[Record extracts — start]

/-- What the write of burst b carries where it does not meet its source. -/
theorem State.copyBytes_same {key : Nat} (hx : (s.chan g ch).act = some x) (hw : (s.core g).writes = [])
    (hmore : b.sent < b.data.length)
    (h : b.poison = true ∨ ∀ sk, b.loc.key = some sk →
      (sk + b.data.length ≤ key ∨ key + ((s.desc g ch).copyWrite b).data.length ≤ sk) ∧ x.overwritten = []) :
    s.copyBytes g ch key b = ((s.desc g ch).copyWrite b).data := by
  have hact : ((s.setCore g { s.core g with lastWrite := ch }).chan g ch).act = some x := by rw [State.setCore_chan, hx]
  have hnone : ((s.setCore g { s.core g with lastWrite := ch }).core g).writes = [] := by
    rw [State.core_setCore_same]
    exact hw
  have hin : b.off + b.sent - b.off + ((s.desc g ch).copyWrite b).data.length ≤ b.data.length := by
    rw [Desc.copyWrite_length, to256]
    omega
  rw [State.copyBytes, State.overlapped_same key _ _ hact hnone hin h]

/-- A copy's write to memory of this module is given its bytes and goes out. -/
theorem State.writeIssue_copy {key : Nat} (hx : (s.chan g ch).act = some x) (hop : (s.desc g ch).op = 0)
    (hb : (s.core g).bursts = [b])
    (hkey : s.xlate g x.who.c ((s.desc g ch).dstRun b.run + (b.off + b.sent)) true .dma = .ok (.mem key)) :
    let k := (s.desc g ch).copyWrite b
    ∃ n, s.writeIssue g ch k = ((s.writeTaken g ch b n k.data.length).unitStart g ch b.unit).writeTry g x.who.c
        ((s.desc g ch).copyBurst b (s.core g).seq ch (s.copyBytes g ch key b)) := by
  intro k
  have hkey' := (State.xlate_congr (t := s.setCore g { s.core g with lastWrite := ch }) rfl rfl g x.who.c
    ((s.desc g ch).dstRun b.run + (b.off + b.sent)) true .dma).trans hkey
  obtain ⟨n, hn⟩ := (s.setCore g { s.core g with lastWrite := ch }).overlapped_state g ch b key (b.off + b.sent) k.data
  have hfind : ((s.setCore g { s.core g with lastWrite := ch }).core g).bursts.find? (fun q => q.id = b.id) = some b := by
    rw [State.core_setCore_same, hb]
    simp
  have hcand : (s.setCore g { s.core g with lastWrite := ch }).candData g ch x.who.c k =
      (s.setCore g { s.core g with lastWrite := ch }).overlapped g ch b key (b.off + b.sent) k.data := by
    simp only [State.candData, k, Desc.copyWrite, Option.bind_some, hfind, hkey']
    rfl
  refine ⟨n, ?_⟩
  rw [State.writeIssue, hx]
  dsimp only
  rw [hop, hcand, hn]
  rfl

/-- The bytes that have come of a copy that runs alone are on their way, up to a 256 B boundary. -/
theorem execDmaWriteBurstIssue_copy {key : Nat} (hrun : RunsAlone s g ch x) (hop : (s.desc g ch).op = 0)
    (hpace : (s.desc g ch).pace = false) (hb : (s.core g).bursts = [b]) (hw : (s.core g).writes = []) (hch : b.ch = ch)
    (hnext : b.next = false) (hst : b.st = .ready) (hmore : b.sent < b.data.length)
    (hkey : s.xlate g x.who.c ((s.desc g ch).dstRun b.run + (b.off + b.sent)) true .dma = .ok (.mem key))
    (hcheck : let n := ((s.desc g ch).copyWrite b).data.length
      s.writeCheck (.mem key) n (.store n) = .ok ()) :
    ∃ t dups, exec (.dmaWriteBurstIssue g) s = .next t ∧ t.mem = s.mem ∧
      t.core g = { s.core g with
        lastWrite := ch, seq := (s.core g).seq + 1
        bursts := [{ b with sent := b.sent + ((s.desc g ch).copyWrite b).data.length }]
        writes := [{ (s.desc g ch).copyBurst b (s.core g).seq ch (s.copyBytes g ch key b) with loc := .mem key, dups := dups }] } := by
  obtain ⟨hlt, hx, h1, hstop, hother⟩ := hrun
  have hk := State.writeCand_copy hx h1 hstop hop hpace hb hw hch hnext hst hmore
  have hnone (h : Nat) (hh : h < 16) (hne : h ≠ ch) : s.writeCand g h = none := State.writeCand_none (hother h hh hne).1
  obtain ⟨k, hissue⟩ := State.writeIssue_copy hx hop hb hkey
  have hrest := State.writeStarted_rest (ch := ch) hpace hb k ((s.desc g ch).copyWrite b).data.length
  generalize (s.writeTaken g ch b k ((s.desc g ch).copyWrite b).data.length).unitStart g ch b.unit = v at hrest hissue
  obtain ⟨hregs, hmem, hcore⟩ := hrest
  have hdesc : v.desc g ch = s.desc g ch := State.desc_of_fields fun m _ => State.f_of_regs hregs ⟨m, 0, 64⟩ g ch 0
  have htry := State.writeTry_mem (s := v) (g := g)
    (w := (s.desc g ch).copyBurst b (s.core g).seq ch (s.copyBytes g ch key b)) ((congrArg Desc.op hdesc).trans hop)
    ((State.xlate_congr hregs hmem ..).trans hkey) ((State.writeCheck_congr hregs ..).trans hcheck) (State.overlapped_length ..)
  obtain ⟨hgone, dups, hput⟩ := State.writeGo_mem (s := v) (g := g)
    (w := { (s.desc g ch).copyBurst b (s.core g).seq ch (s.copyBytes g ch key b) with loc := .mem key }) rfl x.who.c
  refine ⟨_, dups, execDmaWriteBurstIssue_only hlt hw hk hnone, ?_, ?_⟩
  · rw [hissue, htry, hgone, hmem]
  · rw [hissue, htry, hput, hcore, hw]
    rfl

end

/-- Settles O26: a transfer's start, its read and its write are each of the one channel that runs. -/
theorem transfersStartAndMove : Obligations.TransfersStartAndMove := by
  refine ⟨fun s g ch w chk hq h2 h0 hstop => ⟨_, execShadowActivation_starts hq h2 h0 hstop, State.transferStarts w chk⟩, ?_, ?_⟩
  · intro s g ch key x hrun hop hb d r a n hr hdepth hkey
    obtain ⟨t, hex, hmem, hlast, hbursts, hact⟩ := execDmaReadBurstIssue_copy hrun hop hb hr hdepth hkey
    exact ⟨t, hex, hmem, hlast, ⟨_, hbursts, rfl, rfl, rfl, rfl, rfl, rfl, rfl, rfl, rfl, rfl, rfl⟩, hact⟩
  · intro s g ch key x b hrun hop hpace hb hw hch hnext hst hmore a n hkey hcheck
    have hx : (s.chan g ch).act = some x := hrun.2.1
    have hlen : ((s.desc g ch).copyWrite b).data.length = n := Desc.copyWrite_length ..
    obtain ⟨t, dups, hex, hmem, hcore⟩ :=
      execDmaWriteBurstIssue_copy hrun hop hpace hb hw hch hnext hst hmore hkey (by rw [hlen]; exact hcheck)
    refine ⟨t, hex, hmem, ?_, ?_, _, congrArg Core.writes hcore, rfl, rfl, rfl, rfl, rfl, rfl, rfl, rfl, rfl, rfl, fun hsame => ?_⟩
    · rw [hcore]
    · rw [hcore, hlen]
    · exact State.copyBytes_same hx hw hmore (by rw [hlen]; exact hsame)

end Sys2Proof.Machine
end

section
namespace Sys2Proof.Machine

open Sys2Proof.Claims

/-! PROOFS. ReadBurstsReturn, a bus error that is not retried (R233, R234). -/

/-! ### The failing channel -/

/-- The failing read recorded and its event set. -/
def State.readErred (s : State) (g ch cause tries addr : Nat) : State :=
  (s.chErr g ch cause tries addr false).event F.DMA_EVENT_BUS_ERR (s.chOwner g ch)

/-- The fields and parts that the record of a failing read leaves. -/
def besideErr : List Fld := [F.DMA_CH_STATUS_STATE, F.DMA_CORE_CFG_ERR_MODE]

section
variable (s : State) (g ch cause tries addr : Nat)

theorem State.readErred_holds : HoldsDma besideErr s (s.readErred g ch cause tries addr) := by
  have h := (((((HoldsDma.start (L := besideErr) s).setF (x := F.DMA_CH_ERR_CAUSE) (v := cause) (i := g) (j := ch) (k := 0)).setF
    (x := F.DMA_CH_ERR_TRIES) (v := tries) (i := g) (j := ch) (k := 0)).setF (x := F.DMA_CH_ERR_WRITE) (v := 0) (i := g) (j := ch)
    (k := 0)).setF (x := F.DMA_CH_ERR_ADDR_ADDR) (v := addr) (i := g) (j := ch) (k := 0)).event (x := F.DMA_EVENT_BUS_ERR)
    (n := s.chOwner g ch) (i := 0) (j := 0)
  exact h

[Record extracts — finish]
[Record extracts — start]

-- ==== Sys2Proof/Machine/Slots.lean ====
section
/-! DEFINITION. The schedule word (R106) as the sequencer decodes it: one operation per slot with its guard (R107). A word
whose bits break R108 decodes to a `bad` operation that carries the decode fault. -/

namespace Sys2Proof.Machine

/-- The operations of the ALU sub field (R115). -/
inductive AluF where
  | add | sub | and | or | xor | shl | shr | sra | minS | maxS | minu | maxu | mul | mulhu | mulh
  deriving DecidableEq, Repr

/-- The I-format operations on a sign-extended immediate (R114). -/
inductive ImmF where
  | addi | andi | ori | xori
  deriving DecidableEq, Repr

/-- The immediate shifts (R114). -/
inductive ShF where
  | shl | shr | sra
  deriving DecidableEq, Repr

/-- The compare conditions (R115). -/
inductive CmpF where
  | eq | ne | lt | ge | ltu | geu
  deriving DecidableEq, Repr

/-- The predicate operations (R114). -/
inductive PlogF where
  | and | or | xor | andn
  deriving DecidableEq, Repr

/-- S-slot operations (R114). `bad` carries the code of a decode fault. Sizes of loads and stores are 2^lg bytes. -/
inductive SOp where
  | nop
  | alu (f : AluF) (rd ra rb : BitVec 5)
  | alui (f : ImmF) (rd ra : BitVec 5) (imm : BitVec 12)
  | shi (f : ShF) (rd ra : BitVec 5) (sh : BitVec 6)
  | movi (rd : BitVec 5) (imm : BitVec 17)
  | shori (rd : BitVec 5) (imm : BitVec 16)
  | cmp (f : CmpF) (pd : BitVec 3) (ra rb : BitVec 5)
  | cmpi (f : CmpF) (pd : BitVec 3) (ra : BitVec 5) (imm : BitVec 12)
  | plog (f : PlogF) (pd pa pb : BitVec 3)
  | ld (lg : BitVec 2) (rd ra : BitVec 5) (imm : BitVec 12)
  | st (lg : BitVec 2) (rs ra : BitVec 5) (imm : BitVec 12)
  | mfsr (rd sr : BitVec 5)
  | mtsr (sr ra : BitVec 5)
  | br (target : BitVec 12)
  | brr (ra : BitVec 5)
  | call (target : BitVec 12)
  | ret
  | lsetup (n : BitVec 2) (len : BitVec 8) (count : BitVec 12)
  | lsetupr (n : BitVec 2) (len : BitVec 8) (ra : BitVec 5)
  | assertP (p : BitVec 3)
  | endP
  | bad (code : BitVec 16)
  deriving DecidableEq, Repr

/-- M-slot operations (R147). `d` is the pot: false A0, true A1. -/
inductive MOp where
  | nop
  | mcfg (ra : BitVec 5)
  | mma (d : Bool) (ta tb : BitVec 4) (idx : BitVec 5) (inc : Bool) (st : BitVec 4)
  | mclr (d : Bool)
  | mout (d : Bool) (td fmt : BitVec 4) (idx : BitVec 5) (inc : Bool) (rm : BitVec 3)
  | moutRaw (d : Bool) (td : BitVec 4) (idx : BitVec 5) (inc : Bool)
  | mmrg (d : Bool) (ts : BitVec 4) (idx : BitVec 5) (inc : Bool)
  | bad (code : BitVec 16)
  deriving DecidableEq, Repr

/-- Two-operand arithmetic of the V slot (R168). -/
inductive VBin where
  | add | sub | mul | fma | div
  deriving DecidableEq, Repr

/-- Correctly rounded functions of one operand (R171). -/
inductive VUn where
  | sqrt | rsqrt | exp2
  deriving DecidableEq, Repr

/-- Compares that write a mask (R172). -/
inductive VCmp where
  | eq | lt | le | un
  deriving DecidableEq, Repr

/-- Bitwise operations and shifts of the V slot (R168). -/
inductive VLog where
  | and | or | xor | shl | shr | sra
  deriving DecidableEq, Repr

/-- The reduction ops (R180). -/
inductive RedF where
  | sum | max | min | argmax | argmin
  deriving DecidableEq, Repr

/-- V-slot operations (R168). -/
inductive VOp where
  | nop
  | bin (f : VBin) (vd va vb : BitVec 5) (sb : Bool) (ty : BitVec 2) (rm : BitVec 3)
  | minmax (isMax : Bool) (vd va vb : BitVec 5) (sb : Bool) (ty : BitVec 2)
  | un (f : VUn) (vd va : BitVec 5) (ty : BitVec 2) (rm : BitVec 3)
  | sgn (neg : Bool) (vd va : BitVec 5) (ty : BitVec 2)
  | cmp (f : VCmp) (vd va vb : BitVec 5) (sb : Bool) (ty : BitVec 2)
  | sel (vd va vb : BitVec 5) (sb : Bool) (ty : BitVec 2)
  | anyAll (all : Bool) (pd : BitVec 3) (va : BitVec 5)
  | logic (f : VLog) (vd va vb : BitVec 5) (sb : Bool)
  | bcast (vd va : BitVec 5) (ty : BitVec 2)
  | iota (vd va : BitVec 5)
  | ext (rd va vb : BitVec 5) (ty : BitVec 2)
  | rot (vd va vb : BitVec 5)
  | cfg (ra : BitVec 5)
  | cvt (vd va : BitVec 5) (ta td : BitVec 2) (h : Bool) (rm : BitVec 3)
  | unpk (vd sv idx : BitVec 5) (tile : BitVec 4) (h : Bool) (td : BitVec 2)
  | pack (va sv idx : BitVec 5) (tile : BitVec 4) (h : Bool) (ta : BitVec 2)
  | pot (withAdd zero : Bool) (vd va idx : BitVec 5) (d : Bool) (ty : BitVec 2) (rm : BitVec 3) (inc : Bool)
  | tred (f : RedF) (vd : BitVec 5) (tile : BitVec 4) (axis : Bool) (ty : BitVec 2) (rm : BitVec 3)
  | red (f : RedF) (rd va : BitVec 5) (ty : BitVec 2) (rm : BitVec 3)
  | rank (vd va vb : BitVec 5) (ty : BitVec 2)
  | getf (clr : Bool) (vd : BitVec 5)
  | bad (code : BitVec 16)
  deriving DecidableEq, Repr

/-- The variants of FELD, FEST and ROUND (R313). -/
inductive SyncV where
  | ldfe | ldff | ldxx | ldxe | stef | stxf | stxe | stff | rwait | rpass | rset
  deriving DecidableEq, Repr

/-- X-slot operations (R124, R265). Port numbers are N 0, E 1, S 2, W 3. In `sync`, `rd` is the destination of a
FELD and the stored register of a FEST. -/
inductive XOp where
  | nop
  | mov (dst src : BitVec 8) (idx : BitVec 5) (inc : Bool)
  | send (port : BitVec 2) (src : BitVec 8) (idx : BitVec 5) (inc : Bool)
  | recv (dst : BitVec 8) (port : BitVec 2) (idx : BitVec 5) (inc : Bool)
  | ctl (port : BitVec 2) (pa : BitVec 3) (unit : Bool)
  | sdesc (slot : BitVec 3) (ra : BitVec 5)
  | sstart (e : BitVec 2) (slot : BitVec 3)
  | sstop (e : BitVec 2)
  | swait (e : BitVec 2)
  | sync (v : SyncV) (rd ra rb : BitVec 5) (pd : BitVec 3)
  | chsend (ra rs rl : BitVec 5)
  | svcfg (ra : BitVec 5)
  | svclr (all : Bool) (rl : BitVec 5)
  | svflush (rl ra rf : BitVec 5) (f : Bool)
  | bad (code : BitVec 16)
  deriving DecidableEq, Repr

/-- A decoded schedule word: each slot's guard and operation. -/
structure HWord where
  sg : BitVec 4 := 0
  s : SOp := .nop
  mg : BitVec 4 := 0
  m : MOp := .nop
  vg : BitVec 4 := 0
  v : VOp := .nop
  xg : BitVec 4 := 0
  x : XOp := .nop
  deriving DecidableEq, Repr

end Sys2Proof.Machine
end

[Record extracts — finish]

### Exercise aim
The response should hold exactly the lines starting at the line with "2^lg bytes. -/" and ending at the line with "BitVec 2) (rs", and no other line of the material above.

### Response to this task
/-- S-slot operations (R114). `bad` carries the code of a decode fault. Sizes of loads and stores are 2^lg bytes. -/
inductive SOp where
  | nop
  | alu (f : AluF) (rd ra rb : BitVec 5)
  | alui (f : ImmF) (rd ra : BitVec 5) (imm : BitVec 12)
  | shi (f : ShF) (rd ra : BitVec 5) (sh : BitVec 6)
  | movi (rd : BitVec 5) (imm : BitVec 17)
  | shori (rd : BitVec 5) (imm : BitVec 16)
  | cmp (f : CmpF) (pd : BitVec 3) (ra rb : BitVec 5)
  | cmpi (f : CmpF) (pd : BitVec 3) (ra : BitVec 5) (imm : BitVec 12)
  | plog (f : PlogF) (pd pa pb : BitVec 3)
  | ld (lg : BitVec 2) (rd ra : BitVec 5) (imm : BitVec 12)
  | st (lg : BitVec 2) (rs ra : BitVec 5) (imm : BitVec 12)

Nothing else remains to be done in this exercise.